=== Records for this task ===

-- ==== Sys2Proof/Laws/HealthCmds.lean ====
section
/-! SUPPORT. Helpers about core faults, lamplighters, plans and measurements. -/

namespace Sys2Proof.Machine

variable {s s0 t : State}

theorem setMap_core (s : State) (die cl core : Nat) (v : Bool) {f : Field} (hf : f.reg = Reg.HL_CORE) (hc : core ≤ 16) :
    (s.setMap die (coreBit cl core) v).fld die cl f = s.fld die cl f := by
  unfold State.setMap
  refine fld_setReg_ne s _ ?_
  by_cases h : cl = 0
  · subst h
    refine .inr (.inr ?_)
    rw [hf]
    intro e
    have h1 : (17 * 0 + core) / 64 = 0 := by omega
    unfold mapReg coreBit at e
    rw [h1] at e
    exact absurd e (by decide)
  · exact .inr (.inl h)

theorem takeOut_spec (s : State) (die cl core : Nat) (hc : core ≤ 16) (h : s.coreOut die cl core = false) :
    (s.takeOut die cl core).coreOut die cl core = true ∧ (s.takeOut die cl core).health = s.health
    ∧ ∀ f : Field, f.reg = Reg.HL_CORE → f.lo ≤ f.hi → 16 < f.lo → (s.takeOut die cl core).fld die cl f = s.fld die cl f := by
  unfold State.takeOut
  rw [if_neg (by rw [h]; decide)]
  refine ⟨?_, rfl, fun f hf h1 h2 => ?_⟩
  · unfold State.coreOut at h ⊢
    rw [setMap_core _ _ _ _ _ rfl hc, fld_setFld_self _ _ _ _ _ (by decide) (by decide)]
    generalize hx : s.fld die cl Fld.HL_CORE_OUT = x at h ⊢
    have hlt : x < 2 ^ 17 := hx ▸ fld_lt s die cl Fld.HL_CORE_OUT
    have h0 : x / 2 ^ core % 2 = 0 := by
      have : x / 2 ^ core % 2 ≠ 1 := fun e => by rw [e] at h; exact absurd h (by decide)
      omega
    have hm : (x + 2 ^ core) / 2 ^ core = x / 2 ^ core + 1 := Nat.add_div_right _ (Nat.two_pow_pos _)
    have hb : x + 2 ^ core < 2 ^ 17 := by
      have hp := Nat.div_add_mod x (2 ^ core)
      have hr := Nat.mod_lt x (Nat.two_pow_pos core)
      have hd : 2 ^ core * (2 * 2 ^ (16 - core)) = 2 ^ 17 := by
        rw [← Nat.pow_succ', ← Nat.pow_add]
        congr 1
        omega
      have hq : x / 2 ^ core < 2 * 2 ^ (16 - core) := Nat.div_lt_of_lt_mul (by rw [hd]; exact hlt)
      have hq' : x / 2 ^ core + 2 ≤ 2 * 2 ^ (16 - core) := by omega
      have := Nat.mul_le_mul_left (2 ^ core) hq'
      rw [hd, Nat.mul_add] at this
      omega
    rw [show (2 : Nat) ^ (Fld.HL_CORE_OUT.hi - Fld.HL_CORE_OUT.lo + 1) = 2 ^ 17 from rfl, Nat.mod_eq_of_lt hb, hm, beq_iff_eq]
    omega
  · rw [setMap_core _ _ _ _ _ hf hc, fld_setFld_other _ _ (by decide) (by decide) h1 (.inr h2)]

theorem hale_core (h : s.Hale t) (die cl : Nat) {f : Field} (hf : f.reg = Reg.HL_CORE) : t.fld die cl f = s.fld die cl f := by
  unfold State.fld
  rw [hf, h.reg _ _ _ (by decide)]

theorem hale_out (h : s.Hale t) (die cl core : Nat) : t.coreOut die cl core = s.coreOut die cl core := by
  unfold State.coreOut
  rw [hale_core h _ _ rfl]

theorem hale_spare (h : s.Hale t) (die cl : Nat) : t.spare die cl = s.spare die cl := hale_core h _ _ rfl

theorem rerun_hale (h : s0.Hale s) (die cl core : Nat) : s0.Hale (s.rerun die cl core) := by
  unfold State.rerun
  exact State.bumpBy_hale (hale_mk h rfl rfl) (by decide)

theorem dropCopies_hale (h : s0.Hale s) (die cl core : Nat) : s0.Hale (s.dropCopies die cl core) := by
  unfold State.dropCopies
  refine hale_foldl (fun s c h => ?_) _ h
  dsimp only
  refine hale_ite ?_ ?_
  · exact State.dealloc_hale (hale_mk h rfl rfl)
  · exact h

theorem spare_out (s : State) (die cl : Nat) {f : Field} {v : Nat} (core : Nat) (h6 : f.hi < 64) (hl : f.lo ≤ f.hi)
    (hd : 16 < f.lo) : (s.setFld die cl f v).coreOut die cl core = s.coreOut die cl core := by
  unfold State.coreOut
  rw [fld_setFld_other _ _ h6 hl (by decide) (.inl hd)]

theorem coreFault_spec (s : State) (die cl core : Nat) (hc : core ≤ 16) (h : s.coreOut die cl core = false) :
    (s.coreFault die cl core).coreOut die cl core = true
    ∧ ((core < 16 ∨ s.spare die cl = 2) → (s.coreFault die cl core).fld die cl Fld.HL_CORE_FENCED = 1
      ∧ (s.coreFault die cl core).fld die cl Fld.HL_CORE_FENCED_LOG = s.logicalOf die cl core % 16
      ∧ (s.spare die cl = 0 → (s.coreFault die cl core).spare die cl = 1)
      ∧ (s.spare die cl ≠ 0 → (s.coreFault die cl core).spare die cl = s.spare die cl
        ∧ (die, cl, s.logicalOf die cl core) ∈ (s.coreFault die cl core).health.unmapped))
    ∧ (core = 16 → s.spare die cl ≠ 2 → (s.coreFault die cl core).spare die cl = 3) := by
  unfold State.coreFault
  rw [if_neg (by rw [h]; simp; omega)]
  extract_lets log spare unit w0 w1 x1 w2 w3 w4 x2 w5
  have h0 : w0.coreOut die cl core = true ∧ w0.health = s.health ∧ ∀ f : Field, f.reg = Reg.HL_CORE → f.lo ≤ f.hi → 16 < f.lo →
      w0.fld die cl f = s.fld die cl f := by
    have hb : s.Hale (s.bump die 0 Fld.HL_COUNTS_FENCED) := State.bump_hale (hale_refl s) (by decide)
    have := takeOut_spec (s.bump die 0 Fld.HL_COUNTS_FENCED) die cl core hc ((hale_out hb _ _ _).trans h)
    exact ⟨this.1, this.2.1.trans hb.health, fun f h1 h2 h3 => (this.2.2 f h1 h2 h3).trans (hale_core hb _ _ h1)⟩
  have hsp : w0.spare die cl = s.spare die cl := h0.2.2 _ rfl (by decide) (by decide)
  have hlog : log = s.logicalOf die cl core := rfl
  have hspare : spare = s.spare die cl := rfl
  have hl16 : log < 16 ∨ (core < 16 → False) := by
    by_cases h' : core < 16
    · left
      rw [hlog]
      unfold State.logicalOf
      rw [if_neg (by omega)]
      exact h'
    · exact .inr h'
  rw [← hlog, ← hspare]
  clear_value w0 log spare unit
  split
  · rename_i hA
    refine ⟨?_, fun h' => absurd h' (by rintro (h' | h') <;> omega), fun _ _ => ?_⟩
    · have h1 : w1.coreOut die cl core = true := (hale_out (State.raise_hale (hale_refl _)) _ _ _).trans
        ((spare_out w0 die cl core (by decide) (by decide) (by decide)).trans h0.1)
      split
      · exact (hale_out (State.pump_hale (State.raise_hale (hale_refl _))) _ _ _).trans h1
      · exact h1
    · have h1 : w1.spare die cl = 3 := (hale_spare (State.raise_hale (hale_refl _)) _ _).trans
        (fld_setFld_self _ _ _ _ _ (by decide) (by decide))
      split
      · exact (hale_spare (State.pump_hale (State.raise_hale (hale_refl _))) _ _).trans h1
      · exact h1
  · rename_i hB
    have h2 : w0.Hale w2 := dropCopies_hale (rerun_hale (hale_refl _) _ _ _) _ _ _
    have h3 : w3.coreOut die cl core = true := by
      refine (spare_out _ die cl core (by decide) (by decide) (by decide)).trans ?_
      refine (spare_out _ die cl core (by decide) (by decide) (by decide)).trans ?_
      exact (hale_out h2 _ _ _).trans h0.1
    have h3a : w3.fld die cl Fld.HL_CORE_FENCED = 1 := by
      refine (fld_setFld_other _ _ (by decide) (by decide) (by decide) (by decide) _ _).trans ?_
      exact fld_setFld_self _ _ _ _ _ (by decide) (by decide)
    have h3b : w3.fld die cl Fld.HL_CORE_FENCED_LOG = log % 16 := fld_setFld_self _ _ _ _ _ (by decide) (by decide)
    have h3c : w3.spare die cl = spare := by
      refine (fld_setFld_other _ _ (by decide) (by decide) (by decide) (by decide) _ _).trans ?_
      refine (fld_setFld_other _ _ (by decide) (by decide) (by decide) (by decide) _ _).trans ?_
      exact (hale_spare h2 _ _).trans (hsp.trans hspare.symm)
    have h4 : w3.Hale w4 := State.raise_hale (hale_refl _)
    clear_value w4 w3
    have h5 : w5.coreOut die cl core = true ∧ w5.fld die cl Fld.HL_CORE_FENCED = 1 ∧ w5.fld die cl Fld.HL_CORE_FENCED_LOG = log % 16
        ∧ (spare = 0 → w5.spare die cl = 1) ∧ (spare ≠ 0 → w5.spare die cl = spare ∧ (die, cl, log) ∈ w5.health.unmapped) := by
      unfold w5
      split
      · rename_i hz
        refine ⟨(spare_out _ die cl core (by decide) (by decide) (by decide)).trans ((hale_out h4 _ _ _).trans h3), ?_, ?_, fun _ => ?_, fun e => absurd hz e⟩
        · exact (fld_setFld_other _ _ (by decide) (by decide) (by decide) (by decide) _ _).trans ((hale_core h4 _ _ rfl).trans h3a)
        · exact (fld_setFld_other _ _ (by decide) (by decide) (by decide) (by decide) _ _).trans ((hale_core h4 _ _ rfl).trans h3b)
        · exact fld_setFld_self _ _ _ _ _ (by decide) (by decide)
      · rename_i hz
        have hq : ∀ y : State, y.regs = w4.regs → (die, cl, log) ∈ y.health.unmapped →
            (y.raise die 0x8B { alert := true, unit }).coreOut die cl core = true ∧ (y.raise die 0x8B { alert := true, unit }).fld die cl Fld.HL_CORE_FENCED = 1
            ∧ (y.raise die 0x8B { alert := true, unit }).fld die cl Fld.HL_CORE_FENCED_LOG = log % 16
            ∧ (spare = 0 → (y.raise die 0x8B { alert := true, unit }).spare die cl = 1)
            ∧ (spare ≠ 0 → (y.raise die 0x8B { alert := true, unit }).spare die cl = spare
              ∧ (die, cl, log) ∈ (y.raise die 0x8B { alert := true, unit }).health.unmapped) := by
          intro y e hm
          have hh : y.Hale (y.raise die 0x8B { alert := true, unit }) := State.raise_hale (hale_refl _)
          have hf : ∀ f : Field, f.reg = Reg.HL_CORE → (y.raise die 0x8B { alert := true, unit }).fld die cl f = w3.fld die cl f := fun f hf => by
            rw [hale_core hh _ _ hf, ← hale_core h4 _ _ hf]
            unfold State.fld State.reg
            rw [e]
          generalize y.raise die 0x8B { alert := true, unit } = z at hh hf
          refine ⟨?_, (hf _ rfl).trans h3a, (hf _ rfl).trans h3b, fun e => absurd e hz, fun _ => ⟨(hf _ rfl).trans h3c, hh.health ▸ hm⟩⟩
          unfold State.coreOut at h3 ⊢
          rw [hf _ rfl]
          exact h3
        exact hq _ rfl List.mem_cons_self
    clear_value w5
    have h6 : w5.Hale (w5.pump die cl) := State.pump_hale (hale_refl _)
    refine ⟨(hale_out h6 _ _ _).trans h5.1, fun _ => ⟨(hale_core h6 _ _ rfl).trans h5.2.1, (hale_core h6 _ _ rfl).trans h5.2.2.1,
      fun e => (hale_spare h6 _ _).trans (h5.2.2.2.1 e), fun e => ⟨(hale_spare h6 _ _).trans (h5.2.2.2.2 e).1, ?_⟩⟩, fun h1 h2 => absurd ⟨h1, h2⟩ hB⟩
    rw [h6.health]
    exact (h5.2.2.2.2 e).2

===

What you are asked to do: Word for word, output the lines of the data from its first line through the line where "theorem setMap_core (s" appears, and stop there.

Solution to this problem:
-- ==== Sys2Proof/Laws/HealthCmds.lean ====
section
/-! SUPPORT. Helpers about core faults, lamplighters, plans and measurements. -/

namespace Sys2Proof.Machine

variable {s s0 t : State}

theorem setMap_core (s : State) (die cl core : Nat) (v : Bool) {f : Field} (hf : f.reg = Reg.HL_CORE) (hc : core ≤ 16) :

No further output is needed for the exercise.